**Problem details:** Only one stretch of the data below is wanted: the lines starting at the one with "d).tables = l.tables := rfl" and ending at the one with "d).train w = l.train w := rfl", both included, given again exactly.

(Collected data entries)
....

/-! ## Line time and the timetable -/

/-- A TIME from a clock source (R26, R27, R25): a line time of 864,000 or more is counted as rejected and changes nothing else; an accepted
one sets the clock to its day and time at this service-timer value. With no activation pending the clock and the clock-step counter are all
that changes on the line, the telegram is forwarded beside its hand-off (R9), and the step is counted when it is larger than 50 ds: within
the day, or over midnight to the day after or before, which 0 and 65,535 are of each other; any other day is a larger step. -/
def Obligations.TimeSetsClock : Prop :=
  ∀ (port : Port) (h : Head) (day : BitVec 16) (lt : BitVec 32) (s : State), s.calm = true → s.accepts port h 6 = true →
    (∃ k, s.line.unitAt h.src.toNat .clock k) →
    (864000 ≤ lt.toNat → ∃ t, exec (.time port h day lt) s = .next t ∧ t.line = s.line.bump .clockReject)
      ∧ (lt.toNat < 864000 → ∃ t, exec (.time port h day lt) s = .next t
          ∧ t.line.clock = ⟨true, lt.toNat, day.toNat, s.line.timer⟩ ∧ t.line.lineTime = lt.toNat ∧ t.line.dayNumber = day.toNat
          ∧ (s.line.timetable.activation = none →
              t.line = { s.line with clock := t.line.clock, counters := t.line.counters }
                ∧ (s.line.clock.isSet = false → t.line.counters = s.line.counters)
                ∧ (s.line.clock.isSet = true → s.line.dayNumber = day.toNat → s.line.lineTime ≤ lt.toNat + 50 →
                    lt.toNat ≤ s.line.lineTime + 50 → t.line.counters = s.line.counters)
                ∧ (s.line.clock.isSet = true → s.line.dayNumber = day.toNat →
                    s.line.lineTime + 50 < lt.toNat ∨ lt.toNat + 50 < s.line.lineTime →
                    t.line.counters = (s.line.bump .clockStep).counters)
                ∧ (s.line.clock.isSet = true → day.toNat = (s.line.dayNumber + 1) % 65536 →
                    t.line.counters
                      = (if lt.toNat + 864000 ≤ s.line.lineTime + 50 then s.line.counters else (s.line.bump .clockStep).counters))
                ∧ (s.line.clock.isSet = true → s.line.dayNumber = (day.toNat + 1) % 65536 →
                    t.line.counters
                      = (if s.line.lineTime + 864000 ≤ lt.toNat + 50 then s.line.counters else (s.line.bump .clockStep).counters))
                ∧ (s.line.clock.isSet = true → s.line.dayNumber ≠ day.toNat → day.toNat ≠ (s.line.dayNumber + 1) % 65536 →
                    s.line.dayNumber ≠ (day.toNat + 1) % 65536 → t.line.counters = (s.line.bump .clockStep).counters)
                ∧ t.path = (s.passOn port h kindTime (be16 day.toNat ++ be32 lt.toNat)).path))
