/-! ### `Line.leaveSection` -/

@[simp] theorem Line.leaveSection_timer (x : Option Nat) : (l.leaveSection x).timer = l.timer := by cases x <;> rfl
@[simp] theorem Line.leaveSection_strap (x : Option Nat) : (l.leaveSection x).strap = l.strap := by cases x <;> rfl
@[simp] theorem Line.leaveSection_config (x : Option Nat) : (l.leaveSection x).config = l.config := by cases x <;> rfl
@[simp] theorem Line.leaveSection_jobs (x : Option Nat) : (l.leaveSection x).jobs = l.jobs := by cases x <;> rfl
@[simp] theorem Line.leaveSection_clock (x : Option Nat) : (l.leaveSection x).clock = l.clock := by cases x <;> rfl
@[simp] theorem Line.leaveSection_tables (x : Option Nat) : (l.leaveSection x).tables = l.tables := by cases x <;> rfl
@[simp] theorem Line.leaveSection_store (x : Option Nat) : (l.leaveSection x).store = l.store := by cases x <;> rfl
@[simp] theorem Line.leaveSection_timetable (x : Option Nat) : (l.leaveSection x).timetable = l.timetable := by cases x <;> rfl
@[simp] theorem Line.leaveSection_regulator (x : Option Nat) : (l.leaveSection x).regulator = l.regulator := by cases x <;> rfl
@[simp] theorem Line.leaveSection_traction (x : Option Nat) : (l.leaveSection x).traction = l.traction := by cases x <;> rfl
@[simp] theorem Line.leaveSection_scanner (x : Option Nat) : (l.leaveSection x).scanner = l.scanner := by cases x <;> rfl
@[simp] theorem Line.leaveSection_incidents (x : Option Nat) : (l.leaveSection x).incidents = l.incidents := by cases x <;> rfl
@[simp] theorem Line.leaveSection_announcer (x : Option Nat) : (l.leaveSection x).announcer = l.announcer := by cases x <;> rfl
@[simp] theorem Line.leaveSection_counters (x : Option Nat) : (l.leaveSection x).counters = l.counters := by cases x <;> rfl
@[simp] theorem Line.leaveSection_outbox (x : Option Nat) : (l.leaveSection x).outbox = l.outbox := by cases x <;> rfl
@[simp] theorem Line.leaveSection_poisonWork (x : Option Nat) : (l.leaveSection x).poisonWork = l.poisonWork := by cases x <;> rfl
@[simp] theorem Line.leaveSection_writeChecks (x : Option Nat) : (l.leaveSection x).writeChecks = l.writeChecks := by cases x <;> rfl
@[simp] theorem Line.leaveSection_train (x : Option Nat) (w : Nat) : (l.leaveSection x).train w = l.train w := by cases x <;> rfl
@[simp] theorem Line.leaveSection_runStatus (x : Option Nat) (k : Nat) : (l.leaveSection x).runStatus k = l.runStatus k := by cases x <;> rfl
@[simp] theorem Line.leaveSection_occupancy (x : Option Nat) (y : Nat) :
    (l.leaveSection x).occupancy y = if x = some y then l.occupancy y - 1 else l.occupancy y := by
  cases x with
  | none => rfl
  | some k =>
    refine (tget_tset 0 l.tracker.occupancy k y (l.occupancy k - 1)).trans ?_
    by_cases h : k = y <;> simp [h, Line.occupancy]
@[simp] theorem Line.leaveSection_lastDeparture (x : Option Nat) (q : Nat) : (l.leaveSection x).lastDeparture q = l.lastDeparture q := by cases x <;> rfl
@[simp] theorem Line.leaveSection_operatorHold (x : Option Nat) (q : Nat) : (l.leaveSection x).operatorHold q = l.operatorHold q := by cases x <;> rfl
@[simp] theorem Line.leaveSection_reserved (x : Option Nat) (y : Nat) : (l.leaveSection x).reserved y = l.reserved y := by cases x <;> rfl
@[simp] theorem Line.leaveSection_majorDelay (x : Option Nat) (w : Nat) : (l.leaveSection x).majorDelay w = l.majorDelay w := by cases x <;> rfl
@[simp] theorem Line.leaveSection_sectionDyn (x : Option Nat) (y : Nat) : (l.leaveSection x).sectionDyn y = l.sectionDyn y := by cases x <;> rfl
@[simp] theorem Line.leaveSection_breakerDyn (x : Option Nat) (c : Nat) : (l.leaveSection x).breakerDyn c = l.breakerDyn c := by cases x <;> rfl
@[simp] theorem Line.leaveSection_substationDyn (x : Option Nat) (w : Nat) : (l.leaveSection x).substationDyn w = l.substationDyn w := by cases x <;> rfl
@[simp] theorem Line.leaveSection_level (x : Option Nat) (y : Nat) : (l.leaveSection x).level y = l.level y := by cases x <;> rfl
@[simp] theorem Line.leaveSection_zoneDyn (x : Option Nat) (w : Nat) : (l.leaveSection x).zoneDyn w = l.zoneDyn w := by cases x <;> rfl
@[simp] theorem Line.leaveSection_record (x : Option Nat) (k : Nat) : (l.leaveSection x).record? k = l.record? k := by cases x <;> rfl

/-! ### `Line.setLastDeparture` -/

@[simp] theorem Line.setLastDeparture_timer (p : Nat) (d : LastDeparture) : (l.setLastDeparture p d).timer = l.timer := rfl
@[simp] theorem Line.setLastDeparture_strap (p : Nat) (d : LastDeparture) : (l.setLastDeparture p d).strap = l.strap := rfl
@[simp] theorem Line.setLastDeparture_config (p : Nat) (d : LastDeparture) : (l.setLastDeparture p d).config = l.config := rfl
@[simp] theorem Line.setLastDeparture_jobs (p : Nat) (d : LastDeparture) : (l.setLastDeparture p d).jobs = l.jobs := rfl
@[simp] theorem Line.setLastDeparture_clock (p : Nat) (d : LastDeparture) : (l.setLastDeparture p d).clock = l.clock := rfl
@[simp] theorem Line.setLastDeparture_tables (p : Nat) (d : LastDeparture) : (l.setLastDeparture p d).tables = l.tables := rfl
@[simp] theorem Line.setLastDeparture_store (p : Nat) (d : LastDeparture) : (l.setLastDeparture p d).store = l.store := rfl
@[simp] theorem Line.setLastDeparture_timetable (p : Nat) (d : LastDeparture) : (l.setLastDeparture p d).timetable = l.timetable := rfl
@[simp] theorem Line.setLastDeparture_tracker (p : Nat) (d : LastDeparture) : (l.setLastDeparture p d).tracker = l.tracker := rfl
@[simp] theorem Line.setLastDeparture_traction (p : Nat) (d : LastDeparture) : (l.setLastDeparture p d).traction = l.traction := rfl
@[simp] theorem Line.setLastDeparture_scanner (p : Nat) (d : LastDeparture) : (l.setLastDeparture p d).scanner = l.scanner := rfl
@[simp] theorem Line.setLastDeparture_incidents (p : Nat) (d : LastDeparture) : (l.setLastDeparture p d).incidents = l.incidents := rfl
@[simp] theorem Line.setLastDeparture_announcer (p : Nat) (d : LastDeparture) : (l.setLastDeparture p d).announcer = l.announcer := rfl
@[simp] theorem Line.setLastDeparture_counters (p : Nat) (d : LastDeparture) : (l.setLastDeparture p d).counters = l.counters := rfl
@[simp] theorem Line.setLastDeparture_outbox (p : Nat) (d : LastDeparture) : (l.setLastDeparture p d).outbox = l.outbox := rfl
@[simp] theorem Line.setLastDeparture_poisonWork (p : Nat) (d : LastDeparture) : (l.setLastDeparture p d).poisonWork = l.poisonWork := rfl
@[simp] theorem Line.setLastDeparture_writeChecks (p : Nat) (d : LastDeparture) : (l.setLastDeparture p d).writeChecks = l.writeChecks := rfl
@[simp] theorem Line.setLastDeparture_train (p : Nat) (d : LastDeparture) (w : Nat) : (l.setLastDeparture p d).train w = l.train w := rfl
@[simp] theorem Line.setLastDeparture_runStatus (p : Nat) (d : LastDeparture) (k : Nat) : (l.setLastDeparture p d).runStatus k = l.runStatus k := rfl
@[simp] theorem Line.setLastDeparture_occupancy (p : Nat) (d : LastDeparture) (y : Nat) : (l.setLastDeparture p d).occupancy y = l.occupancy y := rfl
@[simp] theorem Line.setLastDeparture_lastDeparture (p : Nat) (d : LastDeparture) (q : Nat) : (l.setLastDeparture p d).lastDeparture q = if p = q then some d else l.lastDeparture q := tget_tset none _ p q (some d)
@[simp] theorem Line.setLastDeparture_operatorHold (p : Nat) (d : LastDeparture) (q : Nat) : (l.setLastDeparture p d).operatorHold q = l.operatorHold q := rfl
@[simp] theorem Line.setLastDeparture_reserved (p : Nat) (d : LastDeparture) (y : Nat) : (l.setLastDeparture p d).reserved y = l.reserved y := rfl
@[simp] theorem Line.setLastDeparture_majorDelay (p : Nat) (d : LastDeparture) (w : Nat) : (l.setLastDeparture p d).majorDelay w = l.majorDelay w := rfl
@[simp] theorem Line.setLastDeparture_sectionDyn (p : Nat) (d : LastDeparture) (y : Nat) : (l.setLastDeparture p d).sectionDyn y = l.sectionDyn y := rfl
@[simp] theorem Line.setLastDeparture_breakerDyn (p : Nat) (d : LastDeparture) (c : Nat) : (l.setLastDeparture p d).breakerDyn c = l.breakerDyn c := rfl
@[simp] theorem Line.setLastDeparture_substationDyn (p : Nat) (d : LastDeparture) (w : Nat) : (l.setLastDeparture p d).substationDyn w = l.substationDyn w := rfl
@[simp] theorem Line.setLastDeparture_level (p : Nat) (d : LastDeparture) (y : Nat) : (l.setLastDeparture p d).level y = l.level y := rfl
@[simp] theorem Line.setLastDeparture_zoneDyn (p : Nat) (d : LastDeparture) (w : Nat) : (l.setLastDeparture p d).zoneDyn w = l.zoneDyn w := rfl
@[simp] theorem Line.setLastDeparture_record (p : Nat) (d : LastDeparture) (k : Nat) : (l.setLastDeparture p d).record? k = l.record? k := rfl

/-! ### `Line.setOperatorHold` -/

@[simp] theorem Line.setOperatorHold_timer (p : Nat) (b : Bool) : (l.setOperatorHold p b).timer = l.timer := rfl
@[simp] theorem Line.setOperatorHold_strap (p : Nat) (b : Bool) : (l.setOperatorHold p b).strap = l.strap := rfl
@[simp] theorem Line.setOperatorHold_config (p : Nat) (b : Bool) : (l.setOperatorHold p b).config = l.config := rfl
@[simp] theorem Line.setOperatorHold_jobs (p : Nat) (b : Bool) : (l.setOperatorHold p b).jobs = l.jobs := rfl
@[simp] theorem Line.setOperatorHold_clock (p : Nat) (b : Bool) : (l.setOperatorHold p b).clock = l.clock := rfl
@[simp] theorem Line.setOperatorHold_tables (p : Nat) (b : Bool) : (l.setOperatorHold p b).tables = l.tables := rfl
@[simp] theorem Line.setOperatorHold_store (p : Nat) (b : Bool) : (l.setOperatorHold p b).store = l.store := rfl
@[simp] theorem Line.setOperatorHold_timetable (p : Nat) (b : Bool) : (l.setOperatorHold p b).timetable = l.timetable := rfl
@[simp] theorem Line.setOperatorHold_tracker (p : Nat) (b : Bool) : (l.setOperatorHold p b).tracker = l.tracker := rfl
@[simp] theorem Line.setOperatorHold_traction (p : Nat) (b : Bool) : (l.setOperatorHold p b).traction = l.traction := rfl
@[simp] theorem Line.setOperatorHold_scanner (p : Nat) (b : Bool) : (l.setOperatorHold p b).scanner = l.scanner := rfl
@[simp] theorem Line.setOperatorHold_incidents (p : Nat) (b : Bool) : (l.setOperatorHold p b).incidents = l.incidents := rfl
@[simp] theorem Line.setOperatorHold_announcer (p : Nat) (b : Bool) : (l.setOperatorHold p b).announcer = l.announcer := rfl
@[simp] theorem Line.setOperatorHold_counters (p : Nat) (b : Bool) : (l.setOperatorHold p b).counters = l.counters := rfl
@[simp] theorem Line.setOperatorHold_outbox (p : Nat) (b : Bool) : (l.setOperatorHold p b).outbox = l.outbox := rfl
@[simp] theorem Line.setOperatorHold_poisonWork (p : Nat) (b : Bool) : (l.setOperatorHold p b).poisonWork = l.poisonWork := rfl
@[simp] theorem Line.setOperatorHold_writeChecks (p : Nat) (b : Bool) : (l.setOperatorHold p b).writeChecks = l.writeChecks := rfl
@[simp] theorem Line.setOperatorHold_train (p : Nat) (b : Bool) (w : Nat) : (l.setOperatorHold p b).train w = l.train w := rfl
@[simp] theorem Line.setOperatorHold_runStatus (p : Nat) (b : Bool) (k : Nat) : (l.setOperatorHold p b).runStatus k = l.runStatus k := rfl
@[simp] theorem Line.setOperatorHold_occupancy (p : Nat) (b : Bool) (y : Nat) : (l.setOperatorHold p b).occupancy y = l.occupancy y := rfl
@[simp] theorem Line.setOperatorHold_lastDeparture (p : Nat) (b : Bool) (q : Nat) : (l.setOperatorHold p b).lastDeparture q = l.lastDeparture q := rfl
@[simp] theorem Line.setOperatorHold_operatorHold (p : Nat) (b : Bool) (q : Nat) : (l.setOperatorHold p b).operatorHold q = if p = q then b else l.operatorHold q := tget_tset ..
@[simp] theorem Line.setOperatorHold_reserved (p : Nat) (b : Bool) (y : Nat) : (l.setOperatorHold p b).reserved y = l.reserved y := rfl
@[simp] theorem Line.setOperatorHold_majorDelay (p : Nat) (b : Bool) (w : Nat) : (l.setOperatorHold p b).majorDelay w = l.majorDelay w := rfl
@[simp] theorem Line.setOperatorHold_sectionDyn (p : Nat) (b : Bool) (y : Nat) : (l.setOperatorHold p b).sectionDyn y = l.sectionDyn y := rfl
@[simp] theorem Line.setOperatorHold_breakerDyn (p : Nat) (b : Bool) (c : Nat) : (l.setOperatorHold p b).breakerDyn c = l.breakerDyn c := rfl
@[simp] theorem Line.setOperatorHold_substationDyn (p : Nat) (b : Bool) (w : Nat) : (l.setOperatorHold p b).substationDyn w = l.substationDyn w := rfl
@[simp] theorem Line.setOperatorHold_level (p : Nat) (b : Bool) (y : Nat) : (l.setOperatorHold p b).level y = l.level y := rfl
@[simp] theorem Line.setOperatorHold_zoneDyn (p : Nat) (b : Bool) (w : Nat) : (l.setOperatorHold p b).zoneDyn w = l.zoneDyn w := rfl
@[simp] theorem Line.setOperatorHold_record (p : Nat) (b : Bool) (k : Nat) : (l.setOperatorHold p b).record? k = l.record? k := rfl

....

**Response to this exercise:**
@[simp] theorem Line.setLastDeparture_tables (p : Nat) (d : LastDeparture) : (l.setLastDeparture p d).tables = l.tables := rfl
@[simp] theorem Line.setLastDeparture_store (p : Nat) (d : LastDeparture) : (l.setLastDeparture p d).store = l.store := rfl
@[simp] theorem Line.setLastDeparture_timetable (p : Nat) (d : LastDeparture) : (l.setLastDeparture p d).timetable = l.timetable := rfl
@[simp] theorem Line.setLastDeparture_tracker (p : Nat) (d : LastDeparture) : (l.setLastDeparture p d).tracker = l.tracker := rfl
@[simp] theorem Line.setLastDeparture_traction (p : Nat) (d : LastDeparture) : (l.setLastDeparture p d).traction = l.traction := rfl
@[simp] theorem Line.setLastDeparture_scanner (p : Nat) (d : LastDeparture) : (l.setLastDeparture p d).scanner = l.scanner := rfl
@[simp] theorem Line.setLastDeparture_incidents (p : Nat) (d : LastDeparture) : (l.setLastDeparture p d).incidents = l.incidents := rfl
@[simp] theorem Line.setLastDeparture_announcer (p : Nat) (d : LastDeparture) : (l.setLastDeparture p d).announcer = l.announcer := rfl
@[simp] theorem Line.setLastDeparture_counters (p : Nat) (d : LastDeparture) : (l.setLastDeparture p d).counters = l.counters := rfl
@[simp] theorem Line.setLastDeparture_outbox (p : Nat) (d : LastDeparture) : (l.setLastDeparture p d).outbox = l.outbox := rfl
@[simp] theorem Line.setLastDeparture_poisonWork (p : Nat) (d : LastDeparture) : (l.setLastDeparture p d).poisonWork = l.poisonWork := rfl
@[simp] theorem Line.setLastDeparture_writeChecks (p : Nat) (d : LastDeparture) : (l.setLastDeparture p d).writeChecks = l.writeChecks := rfl
@[simp] theorem Line.setLastDeparture_train (p : Nat) (d : LastDeparture) (w : Nat) : (l.setLastDeparture p d).train w = l.train w := rfl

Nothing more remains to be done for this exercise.